> _TASK_: Please print the records below exactly as they are written.

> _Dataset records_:
-- ==== Sys2Proof/Syntax.lean ====
section
/-!
DEFINITION. The commands of the module: one constructor per row of the spec's table of operations and events, and the
operands' types. A command of the host, the corridor, the board or the monitor carries what is written; an event carries
what reaches the module from outside it (light, frames, measurements, verdicts of a signature or a tag).
-/

namespace Sys2Proof

/-- A client frame, as far as the module looks into it. `ident` stands for the bytes it carries unread. -/
structure Frame where
  ident : Nat
  len : Nat
  fcsOk : Bool
  /-- R283: PCP of the outermost VLAN tag, DSCP of the IP header, TC of the top MPLS label, where present. -/
  pcp : Option (Fin 8)
  dscp : Option (Fin 64)
  mplsTc : Option (Fin 8)
  /-- R297: the sequence number of a test frame, and whether its PRBS31 payload is intact. -/
  testSeq : Option Nat
  payOk : Bool
deriving DecidableEq, Repr

/-- R411: what a corridor cell carries. -/
inductive CellBody where
  | read (id addr : Nat)
  | readCpl (id data : Nat)
  | write (id addr data : Nat)
  | writeAck (id : Nat)
  | stall (id : Nat)
  | doorbell (worker vector : Nat)
  | link (worker port : Nat) (up : Bool)
  | enumerate (addr port : Nat)
  | hier (target : Nat)
deriving DecidableEq, Repr

/-- R405: what software does to the MSI-X masks: one vector's mask bit, the Enable bit, the Function Mask bit. -/
inductive MsixCtl where
  | vector (v : Fin 64) (masked : Bool)
  | enable (on : Bool)
  | functionMask (on : Bool)
deriving DecidableEq, Repr

/-- R413: for one module of the corridor, the module and port found on each of its four ports that is up. -/
structure Neighbours where
  ident : Nat
  ports : List (Option (Nat × Nat))
deriving DecidableEq, Repr

/-- R407, R408: the 4,096 symbols from position 4,096 b of a carrier frame, `back` frames before the latest. -/
structure SymbolBlock where
  back : Fin 64
  b : Fin 16
deriving DecidableEq, Repr

/-- R409: the descriptor that a capture engine read at HEAD: the buffer's address and length, and whether host memory
took the block. -/
structure Descriptor where
  addr : Nat
  len : Nat
  writeOk : Bool
deriving DecidableEq, Repr

/-- R36, R424: what a line of SMBus sensors reads: VIN in 10 mV, the cold plate and the hottest die, in 0.0625 °C. -/
structure Sensors where
  vin : Nat
  tcp : Int
  tdie : Int
deriving DecidableEq, Repr

/-- R370, R373, R374: what the ECC check of a read finds. -/
inductive EccRead where
  | clean
  | single
  | double
deriving DecidableEq, Repr

/-- R368: a line of a protected memory: the memory, the bank and the line within the bank. -/
structure MemLine where
  mem : Fin 6
  bank : Nat
  line : Nat
deriving DecidableEq, Repr

/-- R29: a channel's entry in a WING section. -/
structure ChanSec where
  ceiling : Nat
  minimum : Nat
  rank : Nat
  cipher : Bool
deriving DecidableEq, Repr

/-- R29: an OPTICAL section; its layout is the model's own (assumption 61). `power` is the transmit power in 0.01 dBm;
`fir` and `poly` hold, for each dimension, the 33 taps and the three coefficients of R83 in 2^−14; `txPd` and `rxPd` the
photodiodes' scales (R141); `rxSkew` and `rxGain` stage 1's corrections per dimension (R96); `snrTrx` the transceiver's
SNR, a linear ratio in 2^−16, at each symbol rate (R115); `trims` the skew in 0.1 ps and the gain in 0.01 dB of each dimension,
`phases` the quadrature phase of each polarisation in 0.05° (R83). -/
structure OpticalSec where
  power : Int
  fir : List (List Int)
  poly : List (List Int)
  txPd : List Nat
  rxPd : List Nat
  rxSkew : List Int
  rxGain : List Int
  snrTrx : List (Nat × Nat)
  trims : List (Int × Int)
  phases : List Int
deriving DecidableEq, Repr

/-- R29: a WING section with its OPTICAL section. Rates are in units of 0.25 GBd, frequencies in kHz beside their island. -/
structure WingSec where
  enable : Bool
  maxBaud : Nat
  taps : Nat
  freqs : List (Nat × Nat)
  chans : List ChanSec
  floorBaud : Nat
  floorH : Nat
  floorFec : Nat
  optical : OpticalSec
deriving DecidableEq, Repr

/-- R29: the MODULE section. `decim` lists, for each decimation context in use, the context and its source. -/
structure ModuleSec where
  freqs : List (Nat × Nat)
  cipher : Bool
  monitor : Bool
  sweep : Bool
  doorwayTimeout : Bool
  corPorts : Nat
  decim : List (Nat × Nat)
  /-- R421: the monitor's baud rate is 115,200 in place of 921,600. -/
  slowUart : Bool
deriving DecidableEq, Repr

/-- R280: a port of the CLIENT section; width and lane rate as CLI.PORT_CFG codes them. -/
structure PortSec where
  num : Nat
  lane0 : Nat
  width : Nat
  rate : Nat
deriving DecidableEq, Repr

/-- R242: a protection group of the HALLWAY section. -/
structure GroupSec where
  port : Nat
  chA : Nat
  chB : Nat
deriving DecidableEq, Repr

/-- R296: where a port is mapped: to a channel index, or to a protection group. -/
inductive MapTarget where
  | chan (c : Nat)
  | group (g : Nat)
deriving DecidableEq, Repr

/-- R29: the HALLWAY section. -/
structure HallSec where
  maps : List (Nat × MapTarget)
  groups : List GroupSec
deriving DecidableEq, Repr

/-- R286: the PANTRY section: the reserve of each queue (queues without an entry have none; 0 to 511 egress, 512 to
767 ingress), of each partition, the shared pool, and the descriptor split. -/
structure PantrySec where
  reserves : List (Nat × Nat)
  partA : Nat
  partB : Nat
  partIn : Nat
  shared : Nat
  descEgress : Nat
  descIngress : Nat
  descShared : Nat
deriving DecidableEq, Repr

/-- R27: an entry of the section table. `digest` is the SHA-256 that the table holds, `hashed` that of the section's
bytes. -/
structure SecEntry where
  ty : Nat
  flags : Nat
  offset : Nat
  length : Nat
  rsv : Nat
  digest : Nat
  hashed : Nat
deriving DecidableEq, Repr

/-- A field and a value that a section gives it: the field's row number, the instance, the value. -/
structure FieldValue where
  row : Nat
  inst : Nat
  value : Nat
deriving DecidableEq, Repr

/-- R27: a floor-plan image, its sections read. `supplied` is the length that came with it, `headHash` the SHA-256 of
bytes 0 to 1,791, `rootHash` that of ROOT_PUB, `sigOk` whether the signature verifies under ROOT_PUB. -/
structure Image where
  magic : Nat
  format : Nat
  part : Nat
  variantMask : Nat
  minStepping : Nat
  svn : Nat
  rsvZero : Bool
  build : Nat
  entries : List SecEntry
  imageLen : Nat
  supplied : Nat
  rootHash : Nat
  sigOk : Bool
  headHash : Nat
  modul : ModuleSec
  wingA : Option WingSec
  wingB : Option WingSec
  ports : List PortSec
  board : Option (List FieldValue)
  hall : HallSec
  pantry : PantrySec
  defaults : List FieldValue
deriving DecidableEq, Repr

/-- R424: what a start step finds when it ends. The straps are sampled at step 2, the self-test ends step 4, and
step 5 reports whether a flash read failed in each bank. -/
structure BootInput where
  mgrSel : Bool
  bootSrcHost : Bool
  selfTestOk : Bool
  flashErrA : Bool
  flashErrB : Bool
  ms : Nat
deriving DecidableEq, Repr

> _RESULT OF THE EXERCISE_:
-- ==== Sys2Proof/Syntax.lean ====
section
/-!
DEFINITION. The commands of the module: one constructor per row of the spec's table of operations and events, and the
operands' types. A command of the host, the corridor, the board or the monitor carries what is written; an event carries
what reaches the module from outside it (light, frames, measurements, verdicts of a signature or a tag).
-/

namespace Sys2Proof

/-- A client frame, as far as the module looks into it. `ident` stands for the bytes it carries unread. -/
structure Frame where
  ident : Nat
  len : Nat
  fcsOk : Bool
  /-- R283: PCP of the outermost VLAN tag, DSCP of the IP header, TC of the top MPLS label, where present. -/
  pcp : Option (Fin 8)
  dscp : Option (Fin 64)
  mplsTc : Option (Fin 8)
  /-- R297: the sequence number of a test frame, and whether its PRBS31 payload is intact. -/
  testSeq : Option Nat
  payOk : Bool
deriving DecidableEq, Repr

/-- R411: what a corridor cell carries. -/
inductive CellBody where
  | read (id addr : Nat)
  | readCpl (id data : Nat)
  | write (id addr data : Nat)
  | writeAck (id : Nat)
  | stall (id : Nat)
  | doorbell (worker vector : Nat)
  | link (worker port : Nat) (up : Bool)
  | enumerate (addr port : Nat)
  | hier (target : Nat)
deriving DecidableEq, Repr

/-- R405: what software does to the MSI-X masks: one vector's mask bit, the Enable bit, the Function Mask bit. -/
inductive MsixCtl where
  | vector (v : Fin 64) (masked : Bool)
  | enable (on : Bool)
  | functionMask (on : Bool)
deriving DecidableEq, Repr

/-- R413: for one module of the corridor, the module and port found on each of its four ports that is up. -/
structure Neighbours where
  ident : Nat
  ports : List (Option (Nat × Nat))
deriving DecidableEq, Repr

/-- R407, R408: the 4,096 symbols from position 4,096 b of a carrier frame, `back` frames before the latest. -/
structure SymbolBlock where
  back : Fin 64
  b : Fin 16
deriving DecidableEq, Repr

/-- R409: the descriptor that a capture engine read at HEAD: the buffer's address and length, and whether host memory
took the block. -/
structure Descriptor where
  addr : Nat
  len : Nat
  writeOk : Bool
deriving DecidableEq, Repr

/-- R36, R424: what a line of SMBus sensors reads: VIN in 10 mV, the cold plate and the hottest die, in 0.0625 °C. -/
structure Sensors where
  vin : Nat
  tcp : Int
  tdie : Int
deriving DecidableEq, Repr

/-- R370, R373, R374: what the ECC check of a read finds. -/
inductive EccRead where
  | clean
  | single
  | double
deriving DecidableEq, Repr

/-- R368: a line of a protected memory: the memory, the bank and the line within the bank. -/
structure MemLine where
  mem : Fin 6
  bank : Nat
  line : Nat
deriving DecidableEq, Repr

/-- R29: a channel's entry in a WING section. -/
structure ChanSec where
  ceiling : Nat
  minimum : Nat
  rank : Nat
  cipher : Bool
deriving DecidableEq, Repr

/-- R29: an OPTICAL section; its layout is the model's own (assumption 61). `power` is the transmit power in 0.01 dBm;
`fir` and `poly` hold, for each dimension, the 33 taps and the three coefficients of R83 in 2^−14; `txPd` and `rxPd` the
photodiodes' scales (R141); `rxSkew` and `rxGain` stage 1's corrections per dimension (R96); `snrTrx` the transceiver's
SNR, a linear ratio in 2^−16, at each symbol rate (R115); `trims` the skew in 0.1 ps and the gain in 0.01 dB of each dimension,
`phases` the quadrature phase of each polarisation in 0.05° (R83). -/
structure OpticalSec where
  power : Int
  fir : List (List Int)
  poly : List (List Int)
  txPd : List Nat
  rxPd : List Nat
  rxSkew : List Int
  rxGain : List Int
  snrTrx : List (Nat × Nat)
  trims : List (Int × Int)
  phases : List Int
deriving DecidableEq, Repr

/-- R29: a WING section with its OPTICAL section. Rates are in units of 0.25 GBd, frequencies in kHz beside their island. -/
structure WingSec where
  enable : Bool
  maxBaud : Nat
  taps : Nat
  freqs : List (Nat × Nat)
  chans : List ChanSec
  floorBaud : Nat
  floorH : Nat
  floorFec : Nat
  optical : OpticalSec
deriving DecidableEq, Repr

/-- R29: the MODULE section. `decim` lists, for each decimation context in use, the context and its source. -/
structure ModuleSec where
  freqs : List (Nat × Nat)
  cipher : Bool
  monitor : Bool
  sweep : Bool
  doorwayTimeout : Bool
  corPorts : Nat
  decim : List (Nat × Nat)
  /-- R421: the monitor's baud rate is 115,200 in place of 921,600. -/
  slowUart : Bool
deriving DecidableEq, Repr

/-- R280: a port of the CLIENT section; width and lane rate as CLI.PORT_CFG codes them. -/
structure PortSec where
  num : Nat
  lane0 : Nat
  width : Nat
  rate : Nat
deriving DecidableEq, Repr

/-- R242: a protection group of the HALLWAY section. -/
structure GroupSec where
  port : Nat
  chA : Nat
  chB : Nat
deriving DecidableEq, Repr

/-- R296: where a port is mapped: to a channel index, or to a protection group. -/
inductive MapTarget where
  | chan (c : Nat)
  | group (g : Nat)
deriving DecidableEq, Repr

/-- R29: the HALLWAY section. -/
structure HallSec where
  maps : List (Nat × MapTarget)
  groups : List GroupSec
deriving DecidableEq, Repr

/-- R286: the PANTRY section: the reserve of each queue (queues without an entry have none; 0 to 511 egress, 512 to
767 ingress), of each partition, the shared pool, and the descriptor split. -/
structure PantrySec where
  reserves : List (Nat × Nat)
  partA : Nat
  partB : Nat
  partIn : Nat
  shared : Nat
  descEgress : Nat
  descIngress : Nat
  descShared : Nat
deriving DecidableEq, Repr

/-- R27: an entry of the section table. `digest` is the SHA-256 that the table holds, `hashed` that of the section's
bytes. -/
structure SecEntry where
  ty : Nat
  flags : Nat
  offset : Nat
  length : Nat
  rsv : Nat
  digest : Nat
  hashed : Nat
deriving DecidableEq, Repr

/-- A field and a value that a section gives it: the field's row number, the instance, the value. -/
structure FieldValue where
  row : Nat
  inst : Nat
  value : Nat
deriving DecidableEq, Repr

/-- R27: a floor-plan image, its sections read. `supplied` is the length that came with it, `headHash` the SHA-256 of
bytes 0 to 1,791, `rootHash` that of ROOT_PUB, `sigOk` whether the signature verifies under ROOT_PUB. -/
structure Image where
  magic : Nat
  format : Nat
  part : Nat
  variantMask : Nat
  minStepping : Nat
  svn : Nat
  rsvZero : Bool
  build : Nat
  entries : List SecEntry
  imageLen : Nat
  supplied : Nat
  rootHash : Nat
  sigOk : Bool
  headHash : Nat
  modul : ModuleSec
  wingA : Option WingSec
  wingB : Option WingSec
  ports : List PortSec
  board : Option (List FieldValue)
  hall : HallSec
  pantry : PantrySec
  defaults : List FieldValue
deriving DecidableEq, Repr

/-- R424: what a start step finds when it ends. The straps are sampled at step 2, the self-test ends step 4, and
step 5 reports whether a flash read failed in each bank. -/
structure BootInput where
  mgrSel : Bool
  bootSrcHost : Bool
  selfTestOk : Bool
  flashErrA : Bool
  flashErrB : Bool
  ms : Nat
deriving DecidableEq, Repr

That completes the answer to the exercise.